Tue Apr 30, 2013 6:52am EDT
* FTSE 100 dips 0.1 percent
* Most sectors see pullback after good week
* Caution sets in ahead of the week's central bank meetings
* Lloyds and BP top movers after good earnings
By Alistair Smout
LONDON, April 30 (Reuters) - Britain's benchmark share index edged lower on Tuesday as traders booked profits ahead of major central bank meetings this week, though the market gleaned support from upbeat earnings reports from BP and Lloyds .
Financial and energy stocks were among few positive sectors in the index, combinining to add 18 points to the FTSE 100 .

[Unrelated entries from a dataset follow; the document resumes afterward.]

@[simp] theorem State.updEng_pending : (s.updEng e g).pending = s.pending := rfl
@[simp] theorem State.updEng_now : (s.updEng e g).now = s.now := rfl
@[simp] theorem State.updEng_ref : (s.updEng e g).ref = s.ref := rfl
@[simp] theorem State.updEng_regs : (s.updEng e g).regs = s.regs := rfl
@[simp] theorem State.updEng_irq : (s.updEng e g).irq = s.irq := rfl
@[simp] theorem State.updEng_out : (s.updEng e g).out = s.out := rfl
@[simp] theorem State.updEng_reads : (s.updEng e g).reads = s.reads := rfl
@[simp] theorem State.updEng_faulting : (s.updEng e g).faulting = s.faulting := rfl
@[simp] theorem State.updEng_fresh : (s.updEng e g).fresh = s.fresh := rfl
@[simp] theorem State.updEng_sqs : (s.updEng e g).sqs = s.sqs := rfl
@[simp] theorem State.updEng_crs : (s.updEng e g).crs = s.crs := rfl
@[simp] theorem State.updEng_adm : (s.updEng e g).adm = s.adm := rfl
@[simp] theorem State.updEng_admHeld : (s.updEng e g).admHeld = s.admHeld := rfl
@[simp] theorem State.updEng_scan : (s.updEng e g).scan = s.scan := rfl
@[simp] theorem State.updEng_flights : (s.updEng e g).flights = s.flights := rfl
@[simp] theorem State.updEng_tasks : (s.updEng e g).tasks = s.tasks := rfl
@[simp] theorem State.updEng_nextTask : (s.updEng e g).nextTask = s.nextTask := rfl
@[simp] theorem State.updEng_hints : (s.updEng e g).hints = s.hints := rfl
@[simp] theorem State.updEng_mqSlots : (s.updEng e g).mqSlots = s.mqSlots := rfl
@[simp] theorem State.updEng_mqJobs : (s.updEng e g).mqJobs = s.mqJobs := rfl
@[simp] theorem State.updEng_due : (s.updEng e g).due = s.due := rfl
@[simp] theorem State.updEng_lanes : (s.updEng e g).lanes = s.lanes := rfl
@[simp] theorem State.updEng_launches : (s.updEng e g).launches = s.launches := rfl
@[simp] theorem State.updEng_cores : (s.updEng e g).cores = s.cores := rfl
@[simp] theorem State.updEng_trims : (s.updEng e g).trims = s.trims := rfl
@[simp] theorem State.updEng_events : (s.updEng e g).events = s.events := rfl
@[simp] theorem State.updEng_sems : (s.updEng e g).sems = s.sems := rfl
@[simp] theorem State.updEng_remoteWaits : (s.updEng e g).remoteWaits = s.remoteWaits := rfl
@[simp] theorem State.updEng_remoteOps : (s.updEng e g).remoteOps = s.remoteOps := rfl
@[simp] theorem State.updEng_remoteAcqs : (s.updEng e g).remoteAcqs = s.remoteAcqs := rfl
@[simp] theorem State.updEng_remoteHolds : (s.updEng e g).remoteHolds = s.remoteHolds := rfl
@[simp] theorem State.updEng_fnRecs : (s.updEng e g).fnRecs = s.fnRecs := rfl
@[simp] theorem State.updEng_ctxs : (s.updEng e g).ctxs = s.ctxs := rfl
@[simp] theorem State.updEng_cyc : (s.updEng e g).cyc = s.cyc := rfl
@[simp] theorem State.updEng_wd : (s.updEng e g).wd = s.wd := rfl
@[simp] theorem State.updEng_td : (s.updEng e g).td = s.td := rfl
@[simp] theorem State.updEng_preq : (s.updEng e g).preq = s.preq := rfl
@[simp] theorem State.updEng_removals : (s.updEng e g).removals = s.removals := rfl
@[simp] theorem State.updEng_dins : (s.updEng e g).dins = s.dins := rfl
@[simp] theorem State.updEng_regrow : (s.updEng e g).regrow = s.regrow := rfl
@[simp] theorem State.updEng_gov : (s.updEng e g).gov = s.gov := rfl
@[simp] theorem State.updEng_sec : (s.updEng e g).sec = s.sec := rfl
@[simp] theorem State.updEng_tml : (s.updEng e g).tml = s.tml := rfl
@[simp] theorem State.updEng_obs : (s.updEng e g).obs = s.obs := rfl
@[simp] theorem State.updEng_mcs : (s.updEng e g).mcs = s.mcs := rfl
@[simp] theorem State.updEng_start : (s.updEng e g).start = s.start := rfl
@[simp] theorem State.updEng_reg (r0 : Reg) (i0 j0 : Nat) : (s.updEng e g).reg r0 i0 j0 = s.reg r0 i0 j0 := rfl
@[simp] theorem State.updEng_rf (r0 : Reg) (i0 j0 l0 w0 : Nat) : (s.updEng e g).rf r0 i0 j0 l0 w0 = s.rf r0 i0 j0 l0 w0 := rfl
@[simp] theorem State.updEng_rb (r0 : Reg) (i0 j0 b0 : Nat) : (s.updEng e g).rb r0 i0 j0 b0 = s.rb r0 i0 j0 b0 := rfl

end

section
variable (n : Nat) (g : Din → Din)

@[simp] theorem State.updDin_pending : (s.updDin n g).pending = s.pending := rfl
@[simp] theorem State.updDin_now : (s.updDin n g).now = s.now := rfl
@[simp] theorem State.updDin_ref : (s.updDin n g).ref = s.ref := rfl
@[simp] theorem State.updDin_regs : (s.updDin n g).regs = s.regs := rfl
@[simp] theorem State.updDin_irq : (s.updDin n g).irq = s.irq := rfl
@[simp] theorem State.updDin_out : (s.updDin n g).out = s.out := rfl
@[simp] theorem State.updDin_reads : (s.updDin n g).reads = s.reads := rfl
@[simp] theorem State.updDin_faulting : (s.updDin n g).faulting = s.faulting := rfl
@[simp] theorem State.updDin_fresh : (s.updDin n g).fresh = s.fresh := rfl
@[simp] theorem State.updDin_sqs : (s.updDin n g).sqs = s.sqs := rfl
@[simp] theorem State.updDin_crs : (s.updDin n g).crs = s.crs := rfl
@[simp] theorem State.updDin_adm : (s.updDin n g).adm = s.adm := rfl
@[simp] theorem State.updDin_admHeld : (s.updDin n g).admHeld = s.admHeld := rfl
@[simp] theorem State.updDin_scan : (s.updDin n g).scan = s.scan := rfl
@[simp] theorem State.updDin_flights : (s.updDin n g).flights = s.flights := rfl
@[simp] theorem State.updDin_tasks : (s.updDin n g).tasks = s.tasks := rfl
@[simp] theorem State.updDin_nextTask : (s.updDin n g).nextTask = s.nextTask := rfl
@[simp] theorem State.updDin_hints : (s.updDin n g).hints = s.hints := rfl
@[simp] theorem State.updDin_mqSlots : (s.updDin n g).mqSlots = s.mqSlots := rfl
@[simp] theorem State.updDin_mqJobs : (s.updDin n g).mqJobs = s.mqJobs := rfl
@[simp] theorem State.updDin_due : (s.updDin n g).due = s.due := rfl
@[simp] theorem State.updDin_lanes : (s.updDin n g).lanes = s.lanes := rfl
@[simp] theorem State.updDin_launches : (s.updDin n g).launches = s.launches := rfl
@[simp] theorem State.updDin_cores : (s.updDin n g).cores = s.cores := rfl
@[simp] theorem State.updDin_engs : (s.updDin n g).engs = s.engs := rfl
@[simp] theorem State.updDin_trims : (s.updDin n g).trims = s.trims := rfl
@[simp] theorem State.updDin_events : (s.updDin n g).events = s.events := rfl
@[simp] theorem State.updDin_sems : (s.updDin n g).sems = s.sems := rfl
@[simp] theorem State.updDin_remoteWaits : (s.updDin n g).remoteWaits = s.remoteWaits := rfl
@[simp] theorem State.updDin_remoteOps : (s.updDin n g).remoteOps = s.remoteOps := rfl
@[simp] theorem State.updDin_remoteAcqs : (s.updDin n g).remoteAcqs = s.remoteAcqs := rfl
@[simp] theorem State.updDin_remoteHolds : (s.updDin n g).remoteHolds = s.remoteHolds := rfl
@[simp] theorem State.updDin_fnRecs : (s.updDin n g).fnRecs = s.fnRecs := rfl
@[simp] theorem State.updDin_ctxs : (s.updDin n g).ctxs = s.ctxs := rfl
@[simp] theorem State.updDin_cyc : (s.updDin n g).cyc = s.cyc := rfl
@[simp] theorem State.updDin_wd : (s.updDin n g).wd = s.wd := rfl
@[simp] theorem State.updDin_td : (s.updDin n g).td = s.td := rfl
@[simp] theorem State.updDin_preq : (s.updDin n g).preq = s.preq := rfl
@[simp] theorem State.updDin_removals : (s.updDin n g).removals = s.removals := rfl
@[simp] theorem State.updDin_regrow : (s.updDin n g).regrow = s.regrow := rfl
@[simp] theorem State.updDin_gov : (s.updDin n g).gov = s.gov := rfl
@[simp] theorem State.updDin_sec : (s.updDin n g).sec = s.sec := rfl
@[simp] theorem State.updDin_tml : (s.updDin n g).tml = s.tml := rfl
@[simp] theorem State.updDin_obs : (s.updDin n g).obs = s.obs := rfl
@[simp] theorem State.updDin_mcs : (s.updDin n g).mcs = s.mcs := rfl
@[simp] theorem State.updDin_start : (s.updDin n g).start = s.start := rfl
@[simp] theorem State.updDin_reg (r0 : Reg) (i0 j0 : Nat) : (s.updDin n g).reg r0 i0 j0 = s.reg r0 i0 j0 := rfl
@[simp] theorem State.updDin_rf (r0 : Reg) (i0 j0 l0 w0 : Nat) : (s.updDin n g).rf r0 i0 j0 l0 w0 = s.rf r0 i0 j0 l0 w0 := rfl
@[simp] theorem State.updDin_rb (r0 : Reg) (i0 j0 b0 : Nat) : (s.updDin n g).rb r0 i0 j0 b0 = s.rb r0 i0 j0 b0 := rfl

However, while euro zone-exposed Lloyds and Royal Bank of Scotland were among the top gainers, most sectors weighed on the index as investors took profits on recent gains.
"Gains in banks shows that there is some risk appetite, however investors would like to remain cautious ahead of interest-rate decisions from U.S. Federal Reserve and the ECB," Myrto Sokou, analyst at Sucden Financial Private Clients, said.
"Investors will look to those meetings for direction for equities. So in the meantime people are locking in gains, and it makes absolute sense to see some consolidation."
The FTSE 100 last week scored its biggest five-day gain since the first week of the year, carrying it to within 1 percent of five-year highs hit at the beginning of March.
Miners eased off the most, in line with commodity prices. The sector shaved 8 points off the index and fell 1.6 percent after a run-up that had seen it add 3.7 percent over the last five days.
Weakness in the miners led the the FTSE down 9.09 points, or 0.1 percent, at 6,448.93 by 1027 GMT.
A small pullback affected most sectors, with Centrica the top faller outside the miners, down 2.7 percent after a downgrade from Credit Suisse to "underperform" from "neutral".
"Our 2013-16 earnings per share estimates are now around 3 to 9 percent below consensus," analysts at Credit Suisse said in a note. "We would short-sell Centrica on a three-month view."
Solid results from leading UK companies supported the market. Lloyds gained 4.3 percent after underlying profit trebled to 1.48 billion pounds ($2.3 billion).
Fellow state-backed Royal Bank of Scotland rose 5.4 percent.
According to Thomson Reuters Starmine data, 80 percent of companies who have reported first-quarter results in the FTSE 100 index have beaten or met expectations.